Some 200 people gathered outside the US Embassy in Tel Aviv on a sweltering Friday afternoon to demand gun control and a ban on assault weapons, accompanied by three Jewish teenage survivors of the shooting at the Parkland, Florida, high school last month in which 17 people were killed.
The survivors of the massacre stood on a bench overlooking the sea and recounted the harrowing nightmare.
“We were in English I Honors and I was sitting beside my good friend, Alyssa [Alhadeff],” Eden Hebron, 15, said. “We heard a noise but I refused to believe there was a shooting in my school in Parkland. Our door was shot through. I noticed glass in front of me... I looked at Alyssa some five inches away and she screamed before going silent.”
Adding that she would now fight on behalf of Alhadeff, Hebron said, “I miss my friends more every day.”
Her older sister, Maia Hebron, 18, clutched a handwritten speech as she asked: “How can it be that this keeps happening?”
And a third survivor, Dani Tylim, 18, declared: “It shouldn’t take my high school’s mass shooting to stop this.”
The three teenage girls were all visiting family on spring break; Eden and Maia’s father is Israeli.
Five of the slain at Marjory Stoneman Douglas High School were Jewish. Since the shooting, students from that school have been at the forefront of demanding legislative change in Florida and in the media.
Tel Aviv’s event is one of 800 planned worldwide in support of a Washington, DC, rally of “March for Our Lives” taking place this weekend.

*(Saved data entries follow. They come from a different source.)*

-- ==== Sys2Proof/Machine/Codec.lean ====
section
/-! DEFINITION. The codeword of a link (R274, R276, R277): RS(136,128) over GF(2^10) and the CRC-24 of a flit. Symbol i of a
codeword is the coefficient of x^(135 - i) (log entry 14). Polynomials are lists of coefficients, lowest first. -/
namespace Sys2Proof.Machine

/-- x a in the field of x^10 + x^3 + 1. -/
def gfDouble (a : Nat) : Nat := if 512 ≤ a then (2 * a) ^^^ 0x409 else 2 * a

def gfMulAux (a b : Nat) : Nat → Nat
  | 0 => 0
  | n + 1 => (if b.testBit (10 - (n + 1)) then a else 0) ^^^ gfMulAux (gfDouble a) b n

/-- The product of two field elements. -/
def gfMul (a b : Nat) : Nat := gfMulAux a b 10

/-- Powers. -/
def gfPow (a : Nat) : Nat → Nat
  | 0 => 1
  | n + 1 => gfMul a (gfPow a n)

/-- a^(2^k). -/
def gfSq (a : Nat) : Nat → Nat
  | 0 => a
  | k + 1 => gfSq (gfMul a a) k

/-- The inverse: a^1022 = a^2 a^4 ... a^512. -/
def gfInv (a : Nat) : Nat := (List.range 9).foldl (fun p k => gfMul p (gfSq a (k + 1))) 1

/-- Addition and scaling of polynomials. -/
def polyAdd : List Nat → List Nat → List Nat
  | [], b => b
  | a, [] => a
  | x :: a, y :: b => (x ^^^ y) :: polyAdd a b

def polyScale (c : Nat) (a : List Nat) : List Nat := a.map (gfMul c)

def polyMul : List Nat → List Nat → List Nat
  | [], _ => []
  | x :: a, b => polyAdd (polyScale x b) (0 :: polyMul a b)

/-- The value at a point. -/
def polyAt (a : List Nat) (x : Nat) : Nat := a.foldr (fun c acc => c ^^^ gfMul x acc) 0

/-- The generator g(x), its coefficients from x^7 down to x^0, the leading 1 left out. -/
def rsGen : List Nat :=
  ((List.range 8).foldl (fun g i => polyMul g [gfPow 2 i, 1]) [1]).reverse.drop 1

/-- One data symbol into the remainder register, highest coefficient first. -/
def rsShift (g r : List Nat) (d : Nat) : List Nat :=
  let f := d ^^^ r.headD 0
  List.zipWith (fun a b => a ^^^ gfMul f b) (r.drop 1 ++ [0]) g

/-- The 8 parity symbols of 128 data symbols. -/
def rsParity (data : List Nat) : List Nat :=
  let g := rsGen
  data.foldl (rsShift g) (List.replicate 8 0)

/-- The syndromes of 136 symbols. -/
def rsSyndromes (cw : List Nat) : List Nat :=
  (List.range 8).map fun j => let a := gfPow 2 j; cw.foldl (fun acc c => gfMul acc a ^^^ c) 0

/-- The state of the search for the error locator: locator, last locator, length, shift, last discrepancy. -/
structure RsBm where
  c : List Nat
  b : List Nat
  l : Nat
  m : Nat
  d : Nat
  deriving DecidableEq, Repr

/-- One step of the search, on syndrome n. -/
def rsBmStep (syn : List Nat) (x : RsBm) (n : Nat) : RsBm :=
  let disc := (List.range (x.l + 1)).foldl (fun acc i => acc ^^^ gfMul (x.c.getD i 0) (syn.getD (n - i) 0)) 0
  if disc = 0 then { x with m := x.m + 1 }
  else
    let c' := polyAdd x.c (List.replicate x.m 0 ++ polyScale (gfMul disc (gfInv x.d)) x.b)
    if 2 * x.l ≤ n then ⟨c', x.c, n + 1 - x.l, 1, disc⟩ else { x with c := c', m := x.m + 1 }

/-- What a codeword decodes to: its 128 data symbols and the symbols corrected, or none where it cannot be corrected. -/
def rsDecode (cw : List Nat) : Option (List Nat × List Nat) :=
  let syn := rsSyndromes cw
  if syn.all (fun x => decide (x = 0)) then some (cw.take 128, [])
  else
    let x := (List.range 8).foldl (rsBmStep syn) ⟨[1], [1], 0, 1, 1⟩
    let at_ (i : Nat) : Nat := gfInv (gfPow 2 (135 - i))
    let bad := (List.range 136).filter fun i => decide (polyAt x.c (at_ i) = 0)
    if 4 < x.l ∨ bad.length ≠ x.l then none
    else
      let omega := (polyMul syn x.c).take 8
      let deriv := (List.range x.c.length).drop 1 |>.map fun i => if i % 2 = 1 then x.c.getD i 0 else 0
      let fix (cw : List Nat) (i : Nat) : List Nat :=
        let z := at_ i
        let e := gfMul (gfPow 2 (135 - i)) (gfMul (polyAt omega z) (gfInv (polyAt deriv z)))
        cw.set i (cw.getD i 0 ^^^ e)
      let cw' := bad.foldl fix cw
      if (rsSyndromes cw').all (fun x => decide (x = 0)) then some (cw'.take 128, bad) else none

/-- The symbols of a number, and the number of symbols. -/
def symbolsOf (n x : Nat) : List Nat := (List.range n).map fun i => x / 2 ^ (10 * i) % 1024
def ofSymbols (l : List Nat) : Nat := l.foldr (fun s acc => s + 1024 * acc) 0

/-- One bit into the CRC register (R277). -/
def crcBit (r : Nat) (b : Bool) : Nat :=
  let top := r.testBit 23 != b
  let r' := 2 * r % 2 ^ 24
  if top then r' ^^^ 0x864CFB else r'

def crcByte (r x : Nat) : Nat := (List.range 8).foldl (fun r i => crcBit r (x.testBit (7 - i))) r

/-- The CRC of the first n bytes of a number. -/
def crcOf (n x : Nat) : Nat := (List.range n).foldl (fun r i => crcByte r (x / 2 ^ (8 * i) % 256)) 0xB704CE

end Sys2Proof.Machine
end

Much of the crowd – youngsters on Jewish gap year programs – wore crimson shirts with the logo “MSD Strong.” They chanted, “Enough is enough” and hoisted signs listing all the US gun massacres of the past decade.
Marni Mandell organized the rally with Pantsuit Nation Israel – a group of 1,500 Americans in Israel founded to support Hillary Clinton’s presidential run – along with Democrats Abroad-Israel.

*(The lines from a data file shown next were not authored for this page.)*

-- ==== Sys2Proof/Machine/Regs.lean ====
section
/-! DEFINITION. The registers of the aperture (R464, R473): where each field stands, what each register holds after cold
reset, and which bits a management write can change. -/
namespace Sys2Proof.Machine

/-- A field of a register: aperture offset, lowest bit, width. -/
structure Fld where
  off : Nat
  lo : Nat
  w : Nat
  deriving DecidableEq, Repr

/-- A row of the map: base, first index (count, stride), second index (count, stride), reset value, and the bits a write
can set (RW, RWM), set before KEY_LOCK (RWK), clear (W1C), set (W1S). -/
structure RegRow where
  base : Nat
  n1 : Nat
  s1 : Nat
  n2 : Nat
  s2 : Nat
  reset : Nat
  rwm : Nat
  rwk : Nat
  w1c : Nat
  w1s : Nat
  deriving DecidableEq, Repr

Mandell compared Israel’s stringent requirements for getting a firearm to America’s free-wheeling gun culture, adding that some 40% of Israeli applicants are turned down.

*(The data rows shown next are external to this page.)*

/-- A stalled head goes on when its cause is gone and its turn has come. -/
def resumeHead (s : State) (p : PierNet) (a q : Nat) (c : Cmd) (why : Stall) : State :=
  if wantsCredits s c why then
    if creditTurn s p a q then depart { s with turn := mset s.turn p.router 0 p.pier } c else s
  else if nextToIssue s p = some (localIdx p a, q) then depart (passPointers s p (localIdx p a) q) c
  else s

/-- The pier issues the head of a queue whose packet meets the row's test; a head already issued and stalled goes on when
its cause is gone. A head that the pointers of R59, or the order of R349, do not choose waits. -/
def issueOp (want : List Word → Bool) (a q : Nat) (s : State) : State :=
  let q := q % 4
  match pierOf s a, headOf (queueOf s a q).items with
  | some p, some i =>
    if !coreRuns s || (pierSt s p.pier).stopped || !want i.words then s
    else
      match i.st, i.cmd with
      | .unissued, _ =>
        let g := localIdx p a
        if nextToIssue s p = some (g, q) then issueHead s p g a q i else s
      | .stalled why, some c => resumeHead s p a q c why
      | .fenced, some c => if fenceClear s c then afterFence s c else s
      | _, _ => s
  | _, _ => s

/-- The packet's opcode is this one; ARRIVE splits on LANE. Undefined opcodes go with SIG_ADD (log entry 10). -/
def wants (op : Op) (ws : List Word) : Bool :=
  match pOp ws with
  | none => decide (op = .sigAdd)
  | some o => decide (o = op)

/-- A refused command is presented again (R126, R334, R499); the parts of a ROUTE too. -/
def representHead (s : State) (a q : Nat) : State :=
  if !coreRuns s then s
  else
    let s := resendParts s a q
    match headOf (queueOf s a q).items with
    | some i =>
      match i.st, i.cmd with
      | .refused _ due, some c =>
        if due ≤ pierTime s c.pier then depart (setItem (timeRead s c.pier) c (.stalled .bound)) c else s
      | _, _ => s
    | none => s

/-- A staging entry is presented again by its coordinator (R172, R175), after those before it on its object; in DEGRADED mode the
bank takes none (R396). -/
def representEntry (s : State) (tag idx : Nat) : State :=
  if !coreRuns s then s
  else
    match partOf s tag with
    | none => s
    | some p =>
      match p.retry.find? (fun r => decide (r.1 = idx)), p.entries.find? (fun e => decide (e.1.idx = idx)) with
      | some r, some e =>
        if coordTime s p < r.2 ∨ (entryBehind p e.1).isSome = true then s
        else
          let s := if p.origin.isNone then timeRead s p.cmd.pier else s
          let s := updPart s tag fun p => { p with retry := p.retry.filter fun r => decide (r.1 ≠ idx) }
          if degradedOn s then reportEntry s (.router (bankOf s p.cmd.tenant (entryObj p.cmd e.1))) tag idx p.cmd none .degraded
          else stageHome s p e.1
      | _, _ => s

/-! Acknowledgements, fills and wakes. -/

/-- A drain acknowledgement (R243, R244, R480, R481). -/
def drainAck (s : State) (p tag : Nat) (err : Bool) : State :=
  match (pierNet s p).bind fun n => agentAt n (tag / 4) with
  | none => s
  | some a =>
    let q := tag % 4
    let x := queueOf s a q
    match x.drain with
    | none => s
    | some d =>
      let s := if err then raise s bPier 5 (dAgt a q (dieOf s)) else s
      let s := bump s fPierOrdcnt0Drains
      let s := hwm s fPierOrdhwmDrainHwm (min (2 ^ 24 - 1) (s.now - d.start))
      let s := countEv s (Ev.ofCmd 0x1F d.cmd none none)
      let s := setQueue s a q { x with drain := none }
      match (queueOf s a q).items.find? fun i => decide (i.st = .draining) with
      | some i =>
        match i.cmd with
        | some c =>
          if c = d.cmd then
            if coreRuns s then depart s c else setItem s c (.stalled .bound)
          else startDrain s c ((drainScope c.words).getD 0)
        | none => s
      | none => s

/-- The region that the invalidation of a combine without ACQ covers (R246): the results at DST; none where it covers all that the
scope shares. The interface of R480 carries the scope alone. -/
def invalRegion (s : State) (c : Cmd) : Option (Nat × Nat) :=
  if pOp c.words = some .arriveCombine ∧ fACQ c.words = false then
    (ctxAt s (pCtx c.words)).map fun x => (pDst c.words, resLen x)
  else none

/-- An invalidation acknowledgement (R247, R249, R480, R481). -/
def invalAck (s : State) (p tag : Nat) (err : Bool) : State :=
  match (pierNet s p).bind fun n => agentAt n (tag / 4) with
  | none => s
  | some a =>
    let q := tag % 4
    let x := queueOf s a q
    let asked (i : Item) : Bool := match i.st with | .done _ (.invalAsked _) => true | _ => false
    let waits (i : Item) : Bool := match i.st with | .done _ .inval => true | _ => false
    match x.items.find? asked with
    | none => s
    | some i =>
      let s := if err then raise s bPier 5 (dAgt a q (dieOf s)) else s
      let s := bump s fPierOrdcnt0Invals
      let s := match i.cmd with
        | some c => countEv s (Ev.ofCmd 0x20 c none none)
        | none => s
      let put_ (w : Await) (i : Item) : Item := match i.st with | .done r _ => { i with st := .done r w } | _ => i
      let ask (i : Item) : Item := put_ (.invalAsked (invalScope i.words)) i
      let items := mapFirst waits ask (mapFirst asked (put_ .nothing) x.items)
      presentOf (setQueue s a q { x with items := items }) a

/-- The client accepts the reply presented (R478): it is delivered, and traced (R446). -/
def replyTaken (s : State) (p : Nat) : State :=
  match pierNet s p, (pierSt s p).ar with
  | some n, some (a, q) =>
    if !pierRuns s then s
    else
      let x := queueOf s a q
      match x.items with
      | i :: rest =>
        match i.st, i.cmd with
        | .done r .nothing, some c =>
          let s := countEv s (Ev.ofCmd 0x03 c none (some r.status))
          let s := if i.traced then traceSend s (traceWords i c (some r)) else s
          let s := setQueue s a q { x with items := rest }
          present (setPier s p { pierSt s p with ar := none }) n
        | _, _ => s
      | [] => s
  | _, _ => s

/-- The oldest fill for a pier arrives (R35). -/
def fillArrives (s : State) (p : Nat) : State :=
  if !coreRuns s then s
  else
    match takeFirst (fun f : Nat × Xlat => decide (f.1 = p)) s.gir.fills with
    | none => s
    | some ((_, x), rest) =>
      let s := { s with gir := { s.gir with fills := rest } }
      let cache := cachePut (pierSt s p).cache x
      chkWrite (setPier s p { pierSt s p with cache := cache }) bPier 1 p ((cache.head?.map (·.place)).getD 0)

/-- The oldest invalidation for a pier arrives (R36). -/
def invArrives (s : State) (p : Nat) : State :=
  if !coreRuns s then s
  else
    match takeFirst (fun f : Nat × Xlat => decide (f.1 = p)) s.gir.invs with
    | none => s
    | some ((_, x), rest) =>
      let s := { s with gir := { s.gir with invs := rest } }
      let y := pierSt s p
      setPier s p { y with cache := y.cache.filter fun z => decide ({ z with place := 0 } ≠ { x with place := 0 }) }

/-- The oldest wake for a pier arrives (R108). Wakes that different slices sent to one pier arrive in the order in which they were
sent, which R12 leaves open; so do fills and invalidations (DESIGN CHOICE, log entry 111). -/
def wakeArrives (s : State) (p : Nat) : State :=
  if !coreRuns s then s
  else
    match takeFirst (fun w : Nat × Wake => decide (w.2.cmd.pier = p)) s.gir.wakes with
    | none => s
    | some ((_, w), rest) =>
      settle { s with gir := { s.gir with wakes := rest } } w.cmd w.reply

/-! Wake emission and pacing (R108 to R117). -/

/-- One wake leaves a slice: over Girder to a pier of this die, or to the port of a REPLY (R12). One lost on Girder is no more; one
whose payload is lost completes its command with POISON (R391, R392). -/
def emit (slice : Nat) (s : State) (w : Wake) : State :=
  let s := bump (countEv s (Ev.ofCmd 0x05 w.cmd (some w.kind) none)) fWaitCnt0Wakes
  match crossBack s (.router slice) w.cmd with
  | (s, .lost) => s
  | (s, p) =>
    let r := if p = .poisoned then { failReply s w.cmd .poison with dt := w.reply.dt } else withRemote w.cmd w.reply
    if w.cmd.die = dieOf s then { s with gir := { s.gir with wakes := s.gir.wakes ++ [(slice, { w with reply := r })] } }
    else sendTo s w.cmd.die (hdrOf s w.cmd w.cmd.die) (.reply w.cmd r)

/-- Wakes already at ports. -/
def heldWakes (s : State) : Nat := sumBy (fun x : Nat × List Wake => x.2.length) s.wk.ports

/-- How many wakes at other ports became ready before a slice's wake of Deck Time t (R115); ties go to the lower slice. -/
def readyBefore (s : State) (slice t : Nat) : Nat :=
  sumBy (fun y : Nat × List Wake =>
    if y.1 = slice then 0
    else count (fun w : Wake => decide (w.reply.dt < t) || (decide (w.reply.dt = t) && decide (y.1 < slice))) y.2) s.wk.ports

/-- How many of a slice's wakes the window's budget covers: it goes to the wakes at the ports in the order in which they became
ready (R115). -/
def granted (s : State) (slice : Nat) (ws : List Wake) : Nat :=
  match s.wk.budget with
  | none => ws.length
  | some b => ((ws.zipIdx).takeWhile fun x => decide (x.2 + readyBefore s slice x.1.reply.dt < b)).length

/-- A slice emits what the budget covers of the wakes at its port; the rest waits there (R115). The rest of a batch that a spent
budget left at a port goes before the wakes that the slice has posted since (R110 gives no order; DESIGN CHOICE, log entry 112). -/
def emitPort (s : State) (slice : Nat) : State :=
  let ws := mgetD s.wk.ports slice []
  let n := granted s slice ws
  let s := (ws.take n).foldl (emit slice) s
  { s with wk := { s.wk with
      ports := mset s.wk.ports slice [] (ws.drop n), budget := s.wk.budget.map (· - n)
      heldBack := s.wk.heldBack || decide (n < ws.length) } }

/-- Passes paused for want of pool room go on (R112), and the operations that waited behind them are applied (R103). -/
def resumePasses (s : State) : State :=
  (s.sema.slots.filter fun x => x.2.paused).foldl (fun s x => drainInq (runPass s x.1) x.1) s

/-- A slice that may take a batch: its clock runs, and no wake stands at its port (R110, R413). -/
def sliceFree (s : State) (i : Nat) : Bool := sliceOn s i && decide (mgetD s.wk.ports i [] = [])

/-- The batch a free slice takes (R110): with STEAL_EN the oldest goes to the lowest-numbered free slice, the next to the next;
otherwise the oldest of its own. Answers its place in the pool. -/
def batchFor (s : State) (slice : Nat) : Option Nat :=
  if on s fWaitCtlStealEn then
    let k := count (sliceFree s) (List.range slice)
    if k < s.wk.pool.length then some k else none
  else (s.wk.pool.zipIdx.find? fun b => decide (b.1.slice = slice)).map (·.2)

/-- A slice takes a batch into its port (R110, R112); one whose word is uncorrectable is dropped (R391). -/
def takeBatch (s : State) (slice k : Nat) : State :=
  match s.wk.pool[k]? with
  | none => s
  | some b =>
    let s := bump { s with wk := { s.wk with pool := dropAt s.wk.pool k } } fWaitCnt0Stolen
    let (s, e) := chkRead s bWait 4 b.slice b.word
    match e with
    | .good => toPort s slice b.wakes
    | .ce => toPort (raise s bWait 0 (dMem 4 b.word)) slice b.wakes
    | .ue => raise s bWait 1 (dMem 4 b.word)

/-- A slice emits its own wakes, or takes a batch and emits it (R110, R115). A boundary that is due comes first (R335). -/
def wakeEmit_ (s : State) (slice : Nat) : State :=
  if !coreRuns s || windowDue s s.now then s
  else if mgetD s.wk.ports slice [] ≠ [] then emitPort s slice
  else
    let room := match s.wk.budget with
      | some b => decide (heldWakes s < b)
      | none => true
    if !sliceFree s slice || !room then s
    else
      match batchFor s slice with
      | none => s
      | some k => resumePasses (emitPort (takeBatch s slice k) slice)

/-- A budget field: 0 as 1, more than 2,048 as 2,048. -/
def paceVal (n : Nat) : Nat := max 1 (min 2048 n)

/-- The wakes that pacing has held back when a window ends: those at ports and in the pool once its budget is spent (R115). -/
def heldBackNow (s : State) : List Wake :=
  if s.wk.heldBack || decide (s.wk.budget = some 0) then s.wk.ports.flatMap (·.2) ++ s.wk.pool.flatMap (·.wakes) else []

/-- A window n begins (R113 to R115). -/
def beginWindow (s : State) (n : Nat) : State :=
  let held := heldBackNow s
  let s := if held = [] then s
    else held.foldl (fun s w => countEv s (Ev.ten 0x09 w.cmd.tenant)) (bump s fWaitCnt1Pacedwin)
  let pace := if on s fWaitCtlPaceEn then some (paceVal (get s fWaitCtlPaceMax)) else none
  let droop := if s.clk.droop then some (paceVal (get s fWaitCtlDroopMax)) else none
  let b := match pace, droop with
    | some a, some b => some (min a b)
    | some a, none => some a
    | none, b => b
  { s with wk := { s.wk with window := n, budget := b, heldBack := false } }

/-- A pacing window has begun: that of now, or, where a release or an expiry of a slice is due before it, the window of that event
(R335). -/
def paceWindow (s : State) : State :=
  let n := windowOf (firstDue s)
  if !coreRuns s || decide (n ≤ s.wk.window) then s else beginWindow s n

/-! The scratchpad interface (R482). -/

/-- The client accepts the beat presented. -/
def beatTaken (s : State) (p : Nat) : State :=
  let x := pierSt s p
  match x.spq with
  | b :: rest => if x.spOut.length < 16 ∧ pierRuns s = true ∧ x.stopped = false then setPier s p { x with spq := rest, spOut := x.spOut ++ [b] } else s
  | [] => s

/-- An answered beat is at its unit: an error response aborts the phase (R482), and the beat is outstanding no longer. -/
def beatDone (s : State) (r : Beat × BitVec 512 × Bool) : State :=
  let (b, data, err) := r
  if err then
    let s := match ctxAt s b.ctx with
      | none => s
      | some x => abortHere s b.ctx x ⟨5, dieOf s, 0⟩
    if b.write then beatOver s b else s
  else if b.write then beatWritten s b
  else beatRead s b data

/-- The client answers the oldest beat of an agent, in its own clock: an error response is recorded at once. While no ECLK unit acts the
answer waits in the pier (R407, R448). -/
def beatAnswered (s : State) (p ag : Nat) (data : BitVec 512) (err : Bool) : State :=
  match (pierNet s p).bind fun n => agentAt n ag with
  | none => s
  | some a =>
    let x := pierSt s p
    match takeFirst (fun b : Beat => decide (b.agent = a)) x.spOut with
    | none => s
    | some (b, rest) =>
      let q := (((ctxAt s b.ctx).bind fun c => c.parts.find? fun y => decide (y.pidx = b.pidx)).map (·.cmd.queue)).getD 0
      let s := setPier s p { x with spOut := rest }
      let s := if err then raise s bPier 5 (dAgt a q (dieOf s)) else s
      if coreRuns s then beatDone s (b, data, err)
      else setPier s p { pierSt s p with answered := (pierSt s p).answered ++ [(b, data, err)] }

/-- Answers that waited in the piers reach their units once these act again. -/
def heldAnswers (s : State) : State :=
  if coreRuns s then
    (s.piers.filter fun x => decide (x.2.answered ≠ [])).foldl (fun s x =>
      x.2.answered.foldl beatDone (setPier s x.1 { pierSt s x.1 with answered := [] })) s
  else s

/-! Ends of commands: expiry, cancellation, watchdog, guard (R79, R119, R359, R386, R389). -/

/-- The command is this queue's. -/
def isOf (die a q : Nat) (c : Cmd) : Bool := decide (c.die = die) && decide (c.agent = a) && decide (c.queue = q)

/-- An expiry is counted (R119). -/
def countExpiry (s : State) (c : Cmd) : State := countEv (bump s fWaitCnt1Expired) (Ev.ofCmd 0x08 c none none)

Her colleague, chairwoman of Democrats Abroad-Israel Heather Stone, belted out: “We’re here because our kids have pushed us to say – ‘Enough is enough.’”
Earlier in the day, protesters converged on the American-flavored Mike’s Place bar to meet and draft posters.
And next to the rally, activists stood with placards and information on how to register in the US to vote from abroad.
Democratic Rep. Ted Deutsch of Florida, whose district includes Parkland, wrote a letter that was read aloud at the rally.
“We are not settling for thoughts and prayers after this tragedy... I am proud that the United States stands with Israel, and today I am so grateful that Israel is standing with Stoneman Douglas High School, with Parkland and with America,” he wrote.